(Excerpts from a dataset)
========================
/-- The three answers of the search for a map page (R318). -/
theorem lookPage_cached {s : State} {p : Nat} (h : s.flash.cache.contains p = true) : s.lookPage p = (s.cachePage p, true) := by
  unfold State.lookPage
  exact if_pos h

theorem lookPage_flash {s : State} {p : Nat} (hcache : s.flash.cache.contains p = false) (hasked : s.flash.asked.contains p = false)
    (hhost : s.reg 0x703003 = 0 ∨ s.link.error = true) : s.lookPage p = ((s.bump 0xE0B014 1).mapFromFlash p, true) := by
  unfold State.lookPage
  have hslots : (s.bump 0xE0B014 1).reg 0x703003 = s.reg 0x703003 := (bump_frame _ _ _).reg (by simp) _
  rw [hcache, hasked, if_neg Bool.false_ne_true, if_neg Bool.false_ne_true]
  exact if_pos (by simpa [hslots] using hhost)

theorem lookPage_host {s : State} {p : Nat} (hcache : s.flash.cache.contains p = false) (hasked : s.flash.asked.contains p = false)
    (hslots : s.reg 0x703003 ≠ 0) (hlink : s.link.error = false) : s.lookPage p =
      (({ s.bump 0xE0B014 1 with flash := { s.flash with asked := s.flash.asked ++ [p] } } : State).hostAsk 1
        (s.reg 0x703002 + 4160 * (p % s.reg 0x703003), []) (s.reg 0x703002 + 4160 * (p % s.reg 0x703003) + 4096, []), false) := by
  unfold State.lookPage
  rw [hcache, hasked, if_neg Bool.false_ne_true, if_neg Bool.false_ne_true]
  exact if_neg (by simp [hlink]; exact hslots)

/-! ### A read whose map page is found (R319, R320, R326, R475) -/

theorem cnt_bumpIf_b2n (s : State) (b : Bool) (k j : Key) : (s.bumpIf b k).cnt j = s.cnt j + if j = k then b2n b else 0 := by
  cases b
  · simp [State.bumpIf, b2n]
  · exact State.cnt_bump s k j 1

/-- What a read counts before its block is decoded, and what a bulk read is charged (R417). -/
def State.readCounted (s : State) (tenant : Nat) (discarded : Bool) (ns : Nat) (suspended latency : Bool) : State :=
  let s := (s.bump 0xE0B001 1).bump 0xE0B002 4096
  let s := s.bumpIf discarded 0xE0B006
  let s := s.bumpIf (s.reg 0x602003 < ns) 0xE0A003
  if latency then s.bumpIf suspended 0xE0B013 else s.serveNow 2 (tenant, true, 1)

/-- What the decode of a block counts: the steps of its ladder, with the score of its channel, and its errors. -/
def State.readErrors (s : State) (a retries : Nat) (soft ok tagOk : Bool) : State :=
  let s := ((s.bump 0xE0B003 retries).score partFlash (blockChannel a) (b2n (0 < retries || soft))).bumpIf soft 0xE0B004
  (s.bumpIf (!(ok && tagOk)) 0xE0B005).bumpIf (ok && !tagOk) 0xE10010

/-- A block after one more read; a soft decode makes it due for a refresh (R320). -/
def readBlock (b : FBlock) (soft : Bool) : FBlock := { b with reads := b.reads + 1, due := b.due || soft }

/-- The decode of a block, which is one more read of its flash block. -/
def State.blockDecoded (s : State) (a retries : Nat) (soft ok tagOk : Bool) : State :=
  let u := s.readErrors a retries soft ok tagOk
  u.setFblock (readBlock (u.fblock a) soft)

section
variable (s : State) (tenant : Nat) (discarded : Bool) (ns : Nat) (suspended latency : Bool)

theorem serveNow_serves (res : Nat) (w : Want) : Serves s (s.serveNow res w) := (Serves.serveWant s res w).trans (.sleepQueue _ _ _ _)

theorem readCounted_cnt {k : Key} (hk : k ≠ 0xE0E008) : (s.readCounted tenant discarded ns suspended latency).cnt k =
    s.cnt k + (if k = 0xE0B001 then 1 else 0) + (if k = 0xE0B002 then 4096 else 0) + (if k = 0xE0B006 then b2n discarded else 0) +
      (if k = 0xE0A003 then b2n (s.reg 0x602003 < ns) else 0) + if k = 0xE0B013 then b2n (latency && suspended) else 0 := by
  have hreg : (((s.bump 0xE0B001 1).bump 0xE0B002 4096).bumpIf discarded 0xE0B006).reg 0x602003 = s.reg 0x602003 := by
    rw [(bumpIf_frame _ _ _).reg (by simp), (bump_frame _ _ _).reg (by simp), (bump_frame _ _ _).reg (by simp)]
  unfold State.readCounted
  dsimp only
  rw [hreg]
  cases latency
  · rw [if_neg (by simp), (serveNow_serves _ _ _).counts _ (by simpa using hk)]
    simp only [cnt_bumpIf_b2n, State.cnt_bump, Bool.false_and, show b2n false = 0 from rfl, ite_self, Nat.add_zero]
  · rw [if_pos rfl]
    simp only [cnt_bumpIf_b2n, State.cnt_bump, Bool.true_and]

theorem readCounted_frame : keepsBut [.counts, .sched, .regs] s (s.readCounted tenant discarded ns suspended latency) ∧
    (latency = true → keepsBut [.counts] s (s.readCounted tenant discarded ns suspended latency)) := by
  unfold State.readCounted
  extract_lets a b c
  have hc : keepsBut [.counts] s c :=
    (((bump_frame s _ _).trans (bump_frame _ _ _)).trans (bumpIf_frame _ _ _)).trans (bumpIf_frame _ _ _)
  cases latency
  · exact ⟨hc.trans' (serveNow_serves c 2 _).frame (by simp) (by simp), fun h => absurd h (by simp)⟩
  · exact ⟨(hc.trans (bumpIf_frame _ _ _)).mono (by simp), fun _ => hc.trans (bumpIf_frame _ _ _)⟩

end

section
variable (s : State) (a retries : Nat) (soft ok tagOk : Bool)

theorem readErrors_frame : keepsBut [.counts, .fault] s (s.readErrors a retries soft ok tagOk) :=
  (((((bump_frame s _ _).mono (by simp)).trans ((score_frame _ _ _ _).mono (by simp))).trans ((bumpIf_frame _ _ _).mono (by simp))).trans
    ((bumpIf_frame _ _ _).mono (by simp))).trans ((bumpIf_frame _ _ _).mono (by simp))

theorem blockDecoded_eq : s.blockDecoded a retries soft ok tagOk = (s.readErrors a retries soft ok tagOk).setFblock (readBlock (s.fblock a) soft) := by
  unfold State.blockDecoded
  dsimp only
  rw [fblock_congr (congrArg (·.blocks) (readErrors_frame s a retries soft ok tagOk .flash (by simp)))]

theorem blockDecoded_cnt (k : Key) : (s.blockDecoded a retries soft ok tagOk).cnt k =
    s.cnt k + (if k = 0xE0B003 then retries else 0) + (if k = 0xE0B004 then b2n soft else 0) + (if k = 0xE0B005 then b2n (!(ok && tagOk)) else 0) +
      if k = 0xE10010 then b2n (ok && !tagOk) else 0 := by
  unfold State.blockDecoded State.readErrors
  dsimp only
  rw [setFblock_cnt, cnt_bumpIf_b2n, cnt_bumpIf_b2n, cnt_bumpIf_b2n, (score_frame _ _ _ _).cnt (by simp), State.cnt_bump]

theorem blockDecoded_frame : keepsBut [.flash, .counts, .fault] s (s.blockDecoded a retries soft ok tagOk) :=
  ((readErrors_frame s a retries soft ok tagOk).mono (by simp)).trans ((setFblock_frame _ _).mono (by simp))

theorem blockDecoded_flash : (s.blockDecoded a retries soft ok tagOk).flash =
    { s.flash with blocks := (s.blockDecoded a retries soft ok tagOk).flash.blocks } := by
  have herrors : (s.readErrors a retries soft ok tagOk).flash = s.flash := readErrors_frame s a retries soft ok tagOk .flash (by simp)
  rw [blockDecoded_eq]
  unfold State.setFblock
  rw [herrors]

theorem blockDecoded_fblock (h : (s.fblock a).addr = a) : (s.blockDecoded a retries soft ok tagOk).fblock a = readBlock (s.fblock a) soft := by
  rw [blockDecoded_eq]
  exact (fblock_setFblock _ _ _).trans (if_pos h.symm)

end

/-- What follows once the map page is here. -/
def State.readFound (s : State) (tenant block retries : Nat) (soft ok tagOk : Bool) (ns : Nat) (suspended latency : Bool) : State :=
  let e := s.fentry block
  let u := s.readCounted tenant e.discarded ns suspended latency
  if e.mode == 0 then u else u.blockDecoded e.block retries soft ok tagOk

section
variable {s : State} {tenant block : Nat} (hrun : s.running = true) (hservice : s.windowIn 16 = false) (hrecovered : s.flash.recovering = false)
  (hregion : s.inRegion tenant block 1 = true) (retries ns : Nat) (soft ok tagOk suspended latency : Bool)
include hrun hservice hrecovered hregion

theorem exec_flashRead_found {u : State} (hlook : s.lookPage (mapPage block) = (u, true)) :
    exec (.flashRead tenant block retries soft ok tagOk ns suspended latency) s =
      .next { u.readFound tenant block retries soft ok tagOk ns suspended latency with pending := s.pending } := by
  change execFlashRead tenant block retries soft ok tagOk ns suspended latency s = _
  unfold execFlashRead
  rw [live_running hrun, if_neg (by simp [hservice, hrecovered, hregion]), hlook]
  rfl

theorem exec_flashRead_asked {u : State} (hlook : s.lookPage (mapPage block) = (u, false)) :
    exec (.flashRead tenant block retries soft ok tagOk ns suspended latency) s = .next { u with pending := s.pending } := by
  change execFlashRead tenant block retries soft ok tagOk ns suspended latency s = _
  unfold execFlashRead
  rw [live_running hrun, if_neg (by simp [hservice, hrecovered, hregion]), hlook]
  rfl


end

/-! ### What a read leaves (R319, R320, R326) -/

section
variable (s : State) (tenant : Nat) {block : Nat} (retries ns : Nat) (soft ok tagOk suspended latency : Bool)

theorem readFound_zero (hzero : (s.fentry block).mode = 0) : s.readFound tenant block retries soft ok tagOk ns suspended latency =
    s.readCounted tenant (s.fentry block).discarded ns suspended latency := if_pos (by simpa using hzero)

theorem readFound_decoded (hmode : (s.fentry block).mode ≠ 0) : s.readFound tenant block retries soft ok tagOk ns suspended latency =
    (s.readCounted tenant (s.fentry block).discarded ns suspended latency).blockDecoded (s.fentry block).block retries soft ok tagOk :=
  if_neg (by simpa using hmode)

theorem readCounted_flash (discarded : Bool) : (s.readCounted tenant discarded ns suspended latency).flash = s.flash :=
  (readCounted_frame s tenant discarded ns suspended latency).1 .flash (by simp)

theorem readFound_map : (s.readFound tenant block retries soft ok tagOk ns suspended latency).flash.map = s.flash.map := by
  by_cases hmode : (s.fentry block).mode = 0
  · rw [readFound_zero _ _ _ _ _ _ _ _ _ hmode, readCounted_flash]
  · rw [readFound_decoded _ _ _ _ _ _ _ _ _ hmode, blockDecoded_flash, readCounted_flash]

theorem readFound_cache : (s.readFound tenant block retries soft ok tagOk ns suspended latency).flash.cache = s.flash.cache := by
  by_cases hmode : (s.fentry block).mode = 0
  · rw [readFound_zero _ _ _ _ _ _ _ _ _ hmode, readCounted_flash]
  · rw [readFound_decoded _ _ _ _ _ _ _ _ _ hmode, blockDecoded_flash, readCounted_flash]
========================
Your answer should be the lines above, from the line containing "have hc : keepsBut" up to and including the line containing "theorem blockDecoded_frame : keepsBut", reproduced exactly and with nothing else.

  have hc : keepsBut [.counts] s c :=
    (((bump_frame s _ _).trans (bump_frame _ _ _)).trans (bumpIf_frame _ _ _)).trans (bumpIf_frame _ _ _)
  cases latency
  · exact ⟨hc.trans' (serveNow_serves c 2 _).frame (by simp) (by simp), fun h => absurd h (by simp)⟩
  · exact ⟨(hc.trans (bumpIf_frame _ _ _)).mono (by simp), fun _ => hc.trans (bumpIf_frame _ _ _)⟩

end

section
variable (s : State) (a retries : Nat) (soft ok tagOk : Bool)

theorem readErrors_frame : keepsBut [.counts, .fault] s (s.readErrors a retries soft ok tagOk) :=
  (((((bump_frame s _ _).mono (by simp)).trans ((score_frame _ _ _ _).mono (by simp))).trans ((bumpIf_frame _ _ _).mono (by simp))).trans
    ((bumpIf_frame _ _ _).mono (by simp))).trans ((bumpIf_frame _ _ _).mono (by simp))

theorem blockDecoded_eq : s.blockDecoded a retries soft ok tagOk = (s.readErrors a retries soft ok tagOk).setFblock (readBlock (s.fblock a) soft) := by
  unfold State.blockDecoded
  dsimp only
  rw [fblock_congr (congrArg (·.blocks) (readErrors_frame s a retries soft ok tagOk .flash (by simp)))]

theorem blockDecoded_cnt (k : Key) : (s.blockDecoded a retries soft ok tagOk).cnt k =
    s.cnt k + (if k = 0xE0B003 then retries else 0) + (if k = 0xE0B004 then b2n soft else 0) + (if k = 0xE0B005 then b2n (!(ok && tagOk)) else 0) +
      if k = 0xE10010 then b2n (ok && !tagOk) else 0 := by
  unfold State.blockDecoded State.readErrors
  dsimp only
  rw [setFblock_cnt, cnt_bumpIf_b2n, cnt_bumpIf_b2n, cnt_bumpIf_b2n, (score_frame _ _ _ _).cnt (by simp), State.cnt_bump]

theorem blockDecoded_frame : keepsBut [.flash, .counts, .fault] s (s.blockDecoded a retries soft ok tagOk) :=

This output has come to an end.